__What the task requires__. Entries follow. Give back exactly the lines starting at the one containing "no statement -/" and ending at the one containing "operands assembled. -/", and no other lines.
□ □ □ □
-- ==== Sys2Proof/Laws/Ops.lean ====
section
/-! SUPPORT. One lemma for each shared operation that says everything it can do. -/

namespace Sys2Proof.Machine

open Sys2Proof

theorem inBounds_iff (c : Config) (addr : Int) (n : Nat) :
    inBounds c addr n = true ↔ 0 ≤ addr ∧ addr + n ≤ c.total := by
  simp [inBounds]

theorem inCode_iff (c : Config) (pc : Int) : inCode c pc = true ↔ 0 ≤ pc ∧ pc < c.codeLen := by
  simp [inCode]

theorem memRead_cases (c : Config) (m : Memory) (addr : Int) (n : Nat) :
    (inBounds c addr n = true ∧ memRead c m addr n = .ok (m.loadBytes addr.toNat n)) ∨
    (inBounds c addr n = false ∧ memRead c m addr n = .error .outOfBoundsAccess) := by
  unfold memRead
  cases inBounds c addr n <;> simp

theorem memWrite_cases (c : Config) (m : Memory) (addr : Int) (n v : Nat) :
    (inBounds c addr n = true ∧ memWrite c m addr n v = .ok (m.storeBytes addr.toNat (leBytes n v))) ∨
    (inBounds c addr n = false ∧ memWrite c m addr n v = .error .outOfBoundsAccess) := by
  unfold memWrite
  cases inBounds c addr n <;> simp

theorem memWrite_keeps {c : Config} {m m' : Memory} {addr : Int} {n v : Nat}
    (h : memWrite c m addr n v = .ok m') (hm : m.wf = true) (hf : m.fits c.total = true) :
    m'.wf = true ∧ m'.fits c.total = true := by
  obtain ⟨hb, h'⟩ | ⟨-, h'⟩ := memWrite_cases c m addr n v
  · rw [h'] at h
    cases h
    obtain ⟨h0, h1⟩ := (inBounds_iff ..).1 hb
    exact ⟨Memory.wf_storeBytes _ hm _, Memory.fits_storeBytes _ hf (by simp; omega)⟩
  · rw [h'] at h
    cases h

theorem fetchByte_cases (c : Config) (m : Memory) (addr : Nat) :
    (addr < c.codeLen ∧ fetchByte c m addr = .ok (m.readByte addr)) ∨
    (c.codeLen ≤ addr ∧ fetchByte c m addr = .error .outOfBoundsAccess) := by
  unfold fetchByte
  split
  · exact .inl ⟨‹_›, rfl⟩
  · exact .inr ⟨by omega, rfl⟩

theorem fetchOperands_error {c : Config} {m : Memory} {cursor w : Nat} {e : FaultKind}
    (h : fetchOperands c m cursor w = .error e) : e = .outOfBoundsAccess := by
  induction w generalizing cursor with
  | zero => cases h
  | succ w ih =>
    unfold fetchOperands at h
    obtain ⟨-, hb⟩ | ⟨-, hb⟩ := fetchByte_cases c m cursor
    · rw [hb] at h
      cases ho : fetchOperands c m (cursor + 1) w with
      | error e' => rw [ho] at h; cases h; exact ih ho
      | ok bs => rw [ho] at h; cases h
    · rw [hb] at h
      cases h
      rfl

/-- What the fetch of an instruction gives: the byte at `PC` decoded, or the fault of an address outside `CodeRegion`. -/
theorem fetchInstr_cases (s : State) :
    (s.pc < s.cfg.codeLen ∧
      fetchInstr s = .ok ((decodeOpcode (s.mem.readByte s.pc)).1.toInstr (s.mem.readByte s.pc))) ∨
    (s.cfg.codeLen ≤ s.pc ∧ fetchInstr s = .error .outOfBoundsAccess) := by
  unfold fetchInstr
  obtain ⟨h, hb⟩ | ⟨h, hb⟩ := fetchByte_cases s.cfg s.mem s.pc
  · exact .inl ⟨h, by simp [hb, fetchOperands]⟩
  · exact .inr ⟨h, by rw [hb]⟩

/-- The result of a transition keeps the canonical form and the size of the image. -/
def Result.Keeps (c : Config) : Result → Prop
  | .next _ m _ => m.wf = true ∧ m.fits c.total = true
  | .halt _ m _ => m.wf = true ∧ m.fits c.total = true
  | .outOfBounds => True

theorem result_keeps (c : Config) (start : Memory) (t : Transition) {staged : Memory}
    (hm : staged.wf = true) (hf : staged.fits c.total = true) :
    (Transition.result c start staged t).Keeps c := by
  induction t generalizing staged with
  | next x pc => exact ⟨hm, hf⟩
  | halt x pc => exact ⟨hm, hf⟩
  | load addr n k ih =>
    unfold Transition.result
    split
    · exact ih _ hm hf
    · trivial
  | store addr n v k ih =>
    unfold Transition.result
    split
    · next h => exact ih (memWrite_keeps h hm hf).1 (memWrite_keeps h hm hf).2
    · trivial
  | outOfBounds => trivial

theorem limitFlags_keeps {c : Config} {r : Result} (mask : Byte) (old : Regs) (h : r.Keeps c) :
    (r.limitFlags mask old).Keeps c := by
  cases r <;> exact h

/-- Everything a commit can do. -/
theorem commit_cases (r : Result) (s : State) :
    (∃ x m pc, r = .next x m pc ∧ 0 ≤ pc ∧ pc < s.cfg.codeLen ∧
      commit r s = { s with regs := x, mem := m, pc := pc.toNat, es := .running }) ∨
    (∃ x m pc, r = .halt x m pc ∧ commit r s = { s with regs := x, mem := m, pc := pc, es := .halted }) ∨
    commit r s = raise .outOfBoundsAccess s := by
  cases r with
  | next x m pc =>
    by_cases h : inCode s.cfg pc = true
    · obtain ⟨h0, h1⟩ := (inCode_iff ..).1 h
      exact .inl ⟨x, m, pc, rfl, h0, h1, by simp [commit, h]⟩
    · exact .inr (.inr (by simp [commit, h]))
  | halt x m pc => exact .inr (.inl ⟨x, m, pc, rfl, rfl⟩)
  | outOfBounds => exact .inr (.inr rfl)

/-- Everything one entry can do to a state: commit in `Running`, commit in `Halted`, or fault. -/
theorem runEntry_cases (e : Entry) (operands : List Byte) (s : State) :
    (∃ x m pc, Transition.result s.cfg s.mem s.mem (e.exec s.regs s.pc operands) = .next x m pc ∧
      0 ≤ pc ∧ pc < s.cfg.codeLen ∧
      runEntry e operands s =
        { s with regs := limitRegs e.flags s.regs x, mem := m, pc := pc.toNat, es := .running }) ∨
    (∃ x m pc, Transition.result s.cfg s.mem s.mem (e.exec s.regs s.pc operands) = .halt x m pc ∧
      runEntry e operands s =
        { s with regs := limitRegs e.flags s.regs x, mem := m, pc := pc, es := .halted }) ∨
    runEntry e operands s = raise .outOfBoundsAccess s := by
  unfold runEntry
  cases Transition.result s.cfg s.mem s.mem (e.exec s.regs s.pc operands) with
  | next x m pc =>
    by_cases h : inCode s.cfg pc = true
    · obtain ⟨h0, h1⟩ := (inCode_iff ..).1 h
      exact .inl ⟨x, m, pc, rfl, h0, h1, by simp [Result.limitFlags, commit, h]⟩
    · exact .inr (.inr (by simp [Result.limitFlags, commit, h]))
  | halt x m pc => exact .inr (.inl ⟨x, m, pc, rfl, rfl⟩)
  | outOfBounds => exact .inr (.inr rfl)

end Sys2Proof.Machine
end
□ □ □ □
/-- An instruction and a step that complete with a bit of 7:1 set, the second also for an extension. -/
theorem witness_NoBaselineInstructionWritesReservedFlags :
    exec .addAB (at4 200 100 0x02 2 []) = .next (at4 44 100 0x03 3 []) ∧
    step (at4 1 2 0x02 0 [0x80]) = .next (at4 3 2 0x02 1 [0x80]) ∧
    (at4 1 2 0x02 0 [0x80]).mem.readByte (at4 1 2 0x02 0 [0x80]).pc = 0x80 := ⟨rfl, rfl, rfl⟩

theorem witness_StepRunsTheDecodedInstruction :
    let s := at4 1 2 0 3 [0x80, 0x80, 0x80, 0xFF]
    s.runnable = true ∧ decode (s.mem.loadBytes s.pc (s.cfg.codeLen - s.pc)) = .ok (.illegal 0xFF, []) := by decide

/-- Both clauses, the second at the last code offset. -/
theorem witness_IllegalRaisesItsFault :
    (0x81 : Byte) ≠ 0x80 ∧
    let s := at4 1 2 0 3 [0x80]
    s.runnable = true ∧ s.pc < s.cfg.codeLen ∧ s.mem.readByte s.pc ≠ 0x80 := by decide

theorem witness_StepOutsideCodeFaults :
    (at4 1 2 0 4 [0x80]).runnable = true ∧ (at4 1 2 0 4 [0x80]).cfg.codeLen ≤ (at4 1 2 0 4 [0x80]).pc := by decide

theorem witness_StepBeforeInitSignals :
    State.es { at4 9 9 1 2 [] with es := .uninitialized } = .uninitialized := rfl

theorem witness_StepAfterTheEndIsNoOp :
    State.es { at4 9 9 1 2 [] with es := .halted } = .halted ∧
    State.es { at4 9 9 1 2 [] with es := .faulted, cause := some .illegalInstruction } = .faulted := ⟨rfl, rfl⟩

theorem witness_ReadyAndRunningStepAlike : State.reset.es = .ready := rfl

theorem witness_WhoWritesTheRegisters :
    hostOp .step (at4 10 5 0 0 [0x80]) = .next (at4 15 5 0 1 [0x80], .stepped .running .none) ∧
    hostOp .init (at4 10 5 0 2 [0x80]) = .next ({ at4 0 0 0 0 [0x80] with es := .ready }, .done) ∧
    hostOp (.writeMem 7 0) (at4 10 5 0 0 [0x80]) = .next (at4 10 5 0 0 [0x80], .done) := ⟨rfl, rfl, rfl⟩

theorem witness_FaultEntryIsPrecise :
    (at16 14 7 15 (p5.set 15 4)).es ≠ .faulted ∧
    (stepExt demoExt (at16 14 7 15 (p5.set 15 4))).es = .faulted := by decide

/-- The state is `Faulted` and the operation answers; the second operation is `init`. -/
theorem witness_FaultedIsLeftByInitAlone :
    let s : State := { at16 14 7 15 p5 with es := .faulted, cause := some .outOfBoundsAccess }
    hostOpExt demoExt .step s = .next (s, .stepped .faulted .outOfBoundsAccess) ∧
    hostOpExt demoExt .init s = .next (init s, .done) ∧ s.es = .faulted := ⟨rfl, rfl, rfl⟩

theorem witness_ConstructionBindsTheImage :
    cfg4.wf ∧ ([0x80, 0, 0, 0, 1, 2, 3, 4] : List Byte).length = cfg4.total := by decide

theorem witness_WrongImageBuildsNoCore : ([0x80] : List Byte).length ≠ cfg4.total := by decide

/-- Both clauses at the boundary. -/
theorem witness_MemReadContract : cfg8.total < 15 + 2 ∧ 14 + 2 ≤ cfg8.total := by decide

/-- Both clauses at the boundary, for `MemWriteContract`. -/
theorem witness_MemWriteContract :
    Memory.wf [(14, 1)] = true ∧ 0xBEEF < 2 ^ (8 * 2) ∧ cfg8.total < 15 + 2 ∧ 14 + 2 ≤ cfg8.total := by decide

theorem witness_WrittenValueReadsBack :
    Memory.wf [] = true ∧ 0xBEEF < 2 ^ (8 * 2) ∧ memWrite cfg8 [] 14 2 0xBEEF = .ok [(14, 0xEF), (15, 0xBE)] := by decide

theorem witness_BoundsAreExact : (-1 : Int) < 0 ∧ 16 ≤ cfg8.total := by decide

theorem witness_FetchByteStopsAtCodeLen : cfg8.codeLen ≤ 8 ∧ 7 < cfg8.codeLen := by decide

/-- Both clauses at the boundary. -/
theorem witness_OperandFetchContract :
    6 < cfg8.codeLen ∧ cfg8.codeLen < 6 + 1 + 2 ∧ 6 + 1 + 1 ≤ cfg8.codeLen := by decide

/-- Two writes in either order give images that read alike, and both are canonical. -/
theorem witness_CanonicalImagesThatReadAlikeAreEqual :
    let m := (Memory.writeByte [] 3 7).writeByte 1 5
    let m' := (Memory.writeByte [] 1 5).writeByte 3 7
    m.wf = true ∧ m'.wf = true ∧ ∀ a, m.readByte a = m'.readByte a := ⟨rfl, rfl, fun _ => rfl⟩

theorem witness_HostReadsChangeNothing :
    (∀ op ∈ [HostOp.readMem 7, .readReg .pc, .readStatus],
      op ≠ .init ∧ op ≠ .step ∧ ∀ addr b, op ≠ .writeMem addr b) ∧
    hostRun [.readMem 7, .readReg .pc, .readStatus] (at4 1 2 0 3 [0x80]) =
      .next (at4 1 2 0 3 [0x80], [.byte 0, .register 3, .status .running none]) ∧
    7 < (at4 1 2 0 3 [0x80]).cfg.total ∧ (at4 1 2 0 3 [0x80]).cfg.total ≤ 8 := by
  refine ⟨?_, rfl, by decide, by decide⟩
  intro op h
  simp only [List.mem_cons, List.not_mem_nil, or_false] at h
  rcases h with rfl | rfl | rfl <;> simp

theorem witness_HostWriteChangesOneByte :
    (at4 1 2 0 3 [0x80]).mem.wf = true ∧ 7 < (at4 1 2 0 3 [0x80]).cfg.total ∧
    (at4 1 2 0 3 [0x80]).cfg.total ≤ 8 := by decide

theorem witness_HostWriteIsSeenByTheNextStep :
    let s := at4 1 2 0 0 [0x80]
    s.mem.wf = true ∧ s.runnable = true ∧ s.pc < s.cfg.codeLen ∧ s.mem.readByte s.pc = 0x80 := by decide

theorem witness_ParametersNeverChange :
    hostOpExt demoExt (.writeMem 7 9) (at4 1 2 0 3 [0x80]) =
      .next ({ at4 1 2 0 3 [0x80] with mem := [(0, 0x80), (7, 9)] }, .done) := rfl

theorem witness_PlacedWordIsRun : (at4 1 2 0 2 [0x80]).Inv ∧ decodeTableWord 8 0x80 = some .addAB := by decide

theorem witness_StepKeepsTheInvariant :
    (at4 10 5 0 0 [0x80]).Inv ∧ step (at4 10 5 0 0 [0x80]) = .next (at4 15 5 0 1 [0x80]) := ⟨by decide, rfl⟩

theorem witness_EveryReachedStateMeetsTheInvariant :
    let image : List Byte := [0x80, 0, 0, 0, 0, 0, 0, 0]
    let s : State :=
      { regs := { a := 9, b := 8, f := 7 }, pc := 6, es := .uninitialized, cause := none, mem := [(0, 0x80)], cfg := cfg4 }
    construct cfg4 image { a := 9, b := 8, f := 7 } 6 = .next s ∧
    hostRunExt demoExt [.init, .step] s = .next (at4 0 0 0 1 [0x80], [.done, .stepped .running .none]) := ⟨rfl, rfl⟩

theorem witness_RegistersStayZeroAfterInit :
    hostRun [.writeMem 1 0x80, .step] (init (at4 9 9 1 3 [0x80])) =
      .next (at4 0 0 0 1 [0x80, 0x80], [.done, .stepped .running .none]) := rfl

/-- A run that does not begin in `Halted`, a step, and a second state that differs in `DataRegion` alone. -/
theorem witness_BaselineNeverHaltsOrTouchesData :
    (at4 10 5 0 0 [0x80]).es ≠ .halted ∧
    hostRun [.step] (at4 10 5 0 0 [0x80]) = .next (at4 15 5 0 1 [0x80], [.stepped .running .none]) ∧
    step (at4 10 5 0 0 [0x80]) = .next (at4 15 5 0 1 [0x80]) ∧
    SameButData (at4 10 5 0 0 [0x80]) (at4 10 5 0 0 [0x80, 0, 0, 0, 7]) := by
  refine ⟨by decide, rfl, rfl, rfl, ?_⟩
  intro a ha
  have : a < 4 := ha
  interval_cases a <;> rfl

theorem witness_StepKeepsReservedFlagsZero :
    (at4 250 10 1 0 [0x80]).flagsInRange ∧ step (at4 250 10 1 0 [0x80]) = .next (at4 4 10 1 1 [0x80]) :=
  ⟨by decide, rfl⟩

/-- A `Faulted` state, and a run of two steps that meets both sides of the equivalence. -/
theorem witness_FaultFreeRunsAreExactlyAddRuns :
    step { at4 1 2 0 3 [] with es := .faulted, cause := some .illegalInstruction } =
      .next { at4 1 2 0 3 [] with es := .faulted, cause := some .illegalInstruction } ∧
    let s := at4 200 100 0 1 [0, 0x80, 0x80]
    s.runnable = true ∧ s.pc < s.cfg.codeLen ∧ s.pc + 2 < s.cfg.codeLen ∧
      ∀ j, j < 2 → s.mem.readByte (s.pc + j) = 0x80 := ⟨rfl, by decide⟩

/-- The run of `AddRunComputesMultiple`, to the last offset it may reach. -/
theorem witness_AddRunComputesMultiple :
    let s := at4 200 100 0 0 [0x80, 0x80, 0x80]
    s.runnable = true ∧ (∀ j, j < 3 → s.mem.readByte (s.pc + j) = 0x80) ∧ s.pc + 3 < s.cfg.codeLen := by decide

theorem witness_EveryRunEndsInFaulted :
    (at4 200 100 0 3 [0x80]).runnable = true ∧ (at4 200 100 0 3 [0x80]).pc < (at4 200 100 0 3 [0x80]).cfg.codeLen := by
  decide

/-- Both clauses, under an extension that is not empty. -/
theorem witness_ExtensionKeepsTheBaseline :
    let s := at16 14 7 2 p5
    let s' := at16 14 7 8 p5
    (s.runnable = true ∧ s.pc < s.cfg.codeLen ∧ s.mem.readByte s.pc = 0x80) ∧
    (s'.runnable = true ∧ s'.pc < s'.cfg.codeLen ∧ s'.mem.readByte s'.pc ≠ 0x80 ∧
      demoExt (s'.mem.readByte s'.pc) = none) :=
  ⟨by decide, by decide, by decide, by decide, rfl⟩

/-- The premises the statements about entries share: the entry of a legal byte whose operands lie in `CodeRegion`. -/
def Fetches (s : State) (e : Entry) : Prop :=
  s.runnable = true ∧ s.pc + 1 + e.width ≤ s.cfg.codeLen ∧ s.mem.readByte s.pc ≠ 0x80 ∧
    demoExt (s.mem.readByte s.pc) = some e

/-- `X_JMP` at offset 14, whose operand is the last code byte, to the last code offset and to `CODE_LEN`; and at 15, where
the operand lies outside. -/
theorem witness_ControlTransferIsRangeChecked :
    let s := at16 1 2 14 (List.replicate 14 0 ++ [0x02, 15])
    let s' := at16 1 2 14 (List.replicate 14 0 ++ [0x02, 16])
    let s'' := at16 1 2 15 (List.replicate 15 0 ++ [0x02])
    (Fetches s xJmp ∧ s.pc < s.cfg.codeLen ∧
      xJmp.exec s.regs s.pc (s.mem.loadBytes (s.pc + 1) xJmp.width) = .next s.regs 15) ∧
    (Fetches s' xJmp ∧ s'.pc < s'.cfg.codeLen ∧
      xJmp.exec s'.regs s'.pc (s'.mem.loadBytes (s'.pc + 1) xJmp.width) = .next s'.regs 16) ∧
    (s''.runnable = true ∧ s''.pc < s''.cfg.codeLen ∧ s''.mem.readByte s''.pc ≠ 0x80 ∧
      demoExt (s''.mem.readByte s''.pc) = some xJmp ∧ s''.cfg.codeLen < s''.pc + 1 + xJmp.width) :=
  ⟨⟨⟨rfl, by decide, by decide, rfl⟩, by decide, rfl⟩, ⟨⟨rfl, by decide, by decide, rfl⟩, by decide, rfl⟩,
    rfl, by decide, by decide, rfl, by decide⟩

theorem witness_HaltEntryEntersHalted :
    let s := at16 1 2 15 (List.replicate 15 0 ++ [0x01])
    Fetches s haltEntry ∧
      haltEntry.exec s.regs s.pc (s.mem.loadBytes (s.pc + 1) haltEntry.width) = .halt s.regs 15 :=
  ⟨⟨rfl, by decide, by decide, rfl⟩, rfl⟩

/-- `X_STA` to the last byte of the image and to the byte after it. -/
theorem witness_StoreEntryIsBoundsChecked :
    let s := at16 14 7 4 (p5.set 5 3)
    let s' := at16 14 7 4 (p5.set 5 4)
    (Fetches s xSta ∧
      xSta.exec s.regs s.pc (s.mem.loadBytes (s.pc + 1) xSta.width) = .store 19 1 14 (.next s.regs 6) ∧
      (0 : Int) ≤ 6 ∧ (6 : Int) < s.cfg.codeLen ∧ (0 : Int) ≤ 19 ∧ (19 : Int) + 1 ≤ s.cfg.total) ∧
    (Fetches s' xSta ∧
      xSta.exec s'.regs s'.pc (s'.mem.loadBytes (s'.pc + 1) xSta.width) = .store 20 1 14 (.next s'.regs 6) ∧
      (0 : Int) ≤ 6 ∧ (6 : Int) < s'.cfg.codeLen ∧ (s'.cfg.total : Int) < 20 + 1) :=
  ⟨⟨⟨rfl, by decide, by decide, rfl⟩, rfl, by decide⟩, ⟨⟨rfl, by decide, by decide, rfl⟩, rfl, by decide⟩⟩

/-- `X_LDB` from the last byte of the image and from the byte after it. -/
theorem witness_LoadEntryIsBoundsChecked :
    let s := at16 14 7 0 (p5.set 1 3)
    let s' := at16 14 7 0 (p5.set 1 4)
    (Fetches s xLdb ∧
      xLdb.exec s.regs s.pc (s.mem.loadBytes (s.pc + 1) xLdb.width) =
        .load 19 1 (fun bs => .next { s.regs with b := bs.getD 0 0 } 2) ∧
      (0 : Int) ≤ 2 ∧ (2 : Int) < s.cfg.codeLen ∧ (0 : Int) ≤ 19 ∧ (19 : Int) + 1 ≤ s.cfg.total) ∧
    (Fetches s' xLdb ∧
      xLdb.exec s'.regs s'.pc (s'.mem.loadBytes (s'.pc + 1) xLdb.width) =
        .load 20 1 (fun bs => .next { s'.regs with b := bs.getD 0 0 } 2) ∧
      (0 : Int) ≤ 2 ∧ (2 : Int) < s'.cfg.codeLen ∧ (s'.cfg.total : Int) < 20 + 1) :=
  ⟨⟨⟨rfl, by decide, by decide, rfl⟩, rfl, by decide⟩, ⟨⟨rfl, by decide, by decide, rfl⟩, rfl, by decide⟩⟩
□ □ □ □
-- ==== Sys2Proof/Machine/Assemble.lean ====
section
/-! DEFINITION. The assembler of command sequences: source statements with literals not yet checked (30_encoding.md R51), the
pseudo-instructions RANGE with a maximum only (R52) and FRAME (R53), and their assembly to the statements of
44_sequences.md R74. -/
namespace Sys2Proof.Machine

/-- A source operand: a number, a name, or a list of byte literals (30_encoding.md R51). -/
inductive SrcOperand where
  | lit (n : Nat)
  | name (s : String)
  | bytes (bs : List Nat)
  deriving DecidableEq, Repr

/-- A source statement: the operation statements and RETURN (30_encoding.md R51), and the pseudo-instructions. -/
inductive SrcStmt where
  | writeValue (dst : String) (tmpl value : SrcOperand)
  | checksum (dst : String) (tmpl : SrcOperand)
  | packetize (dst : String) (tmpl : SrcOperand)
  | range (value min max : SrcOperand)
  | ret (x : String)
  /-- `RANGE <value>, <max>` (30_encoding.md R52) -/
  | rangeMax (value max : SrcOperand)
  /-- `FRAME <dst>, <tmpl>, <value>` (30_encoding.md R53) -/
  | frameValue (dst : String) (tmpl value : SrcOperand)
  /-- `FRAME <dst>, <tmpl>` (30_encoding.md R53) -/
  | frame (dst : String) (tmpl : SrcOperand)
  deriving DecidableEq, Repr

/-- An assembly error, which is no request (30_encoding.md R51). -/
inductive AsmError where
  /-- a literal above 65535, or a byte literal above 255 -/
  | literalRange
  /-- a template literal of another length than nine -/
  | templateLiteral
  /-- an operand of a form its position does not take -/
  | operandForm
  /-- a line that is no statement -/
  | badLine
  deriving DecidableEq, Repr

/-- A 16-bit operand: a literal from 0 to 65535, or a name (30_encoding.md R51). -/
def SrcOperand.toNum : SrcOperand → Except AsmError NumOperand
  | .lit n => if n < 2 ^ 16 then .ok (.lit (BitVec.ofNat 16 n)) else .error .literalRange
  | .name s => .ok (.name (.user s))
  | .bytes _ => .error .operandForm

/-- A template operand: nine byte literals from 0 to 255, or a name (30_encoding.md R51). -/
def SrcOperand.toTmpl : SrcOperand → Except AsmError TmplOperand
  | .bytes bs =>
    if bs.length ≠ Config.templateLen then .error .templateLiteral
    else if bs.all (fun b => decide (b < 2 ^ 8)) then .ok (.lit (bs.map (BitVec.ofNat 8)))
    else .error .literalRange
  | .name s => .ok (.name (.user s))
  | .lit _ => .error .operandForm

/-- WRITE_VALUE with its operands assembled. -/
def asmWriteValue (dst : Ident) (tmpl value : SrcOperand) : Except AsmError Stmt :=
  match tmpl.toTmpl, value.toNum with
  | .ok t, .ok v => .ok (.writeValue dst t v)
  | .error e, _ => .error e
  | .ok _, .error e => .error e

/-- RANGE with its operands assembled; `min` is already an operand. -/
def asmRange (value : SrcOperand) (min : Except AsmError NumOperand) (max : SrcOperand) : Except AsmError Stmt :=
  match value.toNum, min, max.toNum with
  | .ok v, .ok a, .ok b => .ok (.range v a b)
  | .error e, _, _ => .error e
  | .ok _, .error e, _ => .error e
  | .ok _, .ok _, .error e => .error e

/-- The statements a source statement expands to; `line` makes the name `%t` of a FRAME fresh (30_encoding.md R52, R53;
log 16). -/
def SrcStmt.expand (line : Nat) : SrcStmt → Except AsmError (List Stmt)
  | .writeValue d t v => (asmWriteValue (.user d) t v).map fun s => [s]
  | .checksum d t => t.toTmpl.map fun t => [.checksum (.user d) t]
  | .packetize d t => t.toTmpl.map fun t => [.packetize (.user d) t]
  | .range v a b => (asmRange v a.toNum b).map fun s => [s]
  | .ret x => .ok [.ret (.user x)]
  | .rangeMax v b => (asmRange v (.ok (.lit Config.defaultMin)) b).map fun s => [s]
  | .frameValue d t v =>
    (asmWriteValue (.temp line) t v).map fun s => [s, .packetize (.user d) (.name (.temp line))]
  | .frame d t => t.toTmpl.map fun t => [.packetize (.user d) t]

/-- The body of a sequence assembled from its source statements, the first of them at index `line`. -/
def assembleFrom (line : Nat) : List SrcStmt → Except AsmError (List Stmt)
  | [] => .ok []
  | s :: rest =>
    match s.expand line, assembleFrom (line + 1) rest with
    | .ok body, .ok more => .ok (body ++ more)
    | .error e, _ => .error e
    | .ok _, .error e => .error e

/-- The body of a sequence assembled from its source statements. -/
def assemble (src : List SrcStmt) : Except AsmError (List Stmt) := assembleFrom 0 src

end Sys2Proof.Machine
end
□ □ □ □
__Result of this task__.
  /-- a line that is no statement -/
  | badLine
  deriving DecidableEq, Repr

/-- A 16-bit operand: a literal from 0 to 65535, or a name (30_encoding.md R51). -/
def SrcOperand.toNum : SrcOperand → Except AsmError NumOperand
  | .lit n => if n < 2 ^ 16 then .ok (.lit (BitVec.ofNat 16 n)) else .error .literalRange
  | .name s => .ok (.name (.user s))
  | .bytes _ => .error .operandForm

/-- A template operand: nine byte literals from 0 to 255, or a name (30_encoding.md R51). -/
def SrcOperand.toTmpl : SrcOperand → Except AsmError TmplOperand
  | .bytes bs =>
    if bs.length ≠ Config.templateLen then .error .templateLiteral
    else if bs.all (fun b => decide (b < 2 ^ 8)) then .ok (.lit (bs.map (BitVec.ofNat 8)))
    else .error .literalRange
  | .name s => .ok (.name (.user s))
  | .lit _ => .error .operandForm

/-- WRITE_VALUE with its operands assembled. -/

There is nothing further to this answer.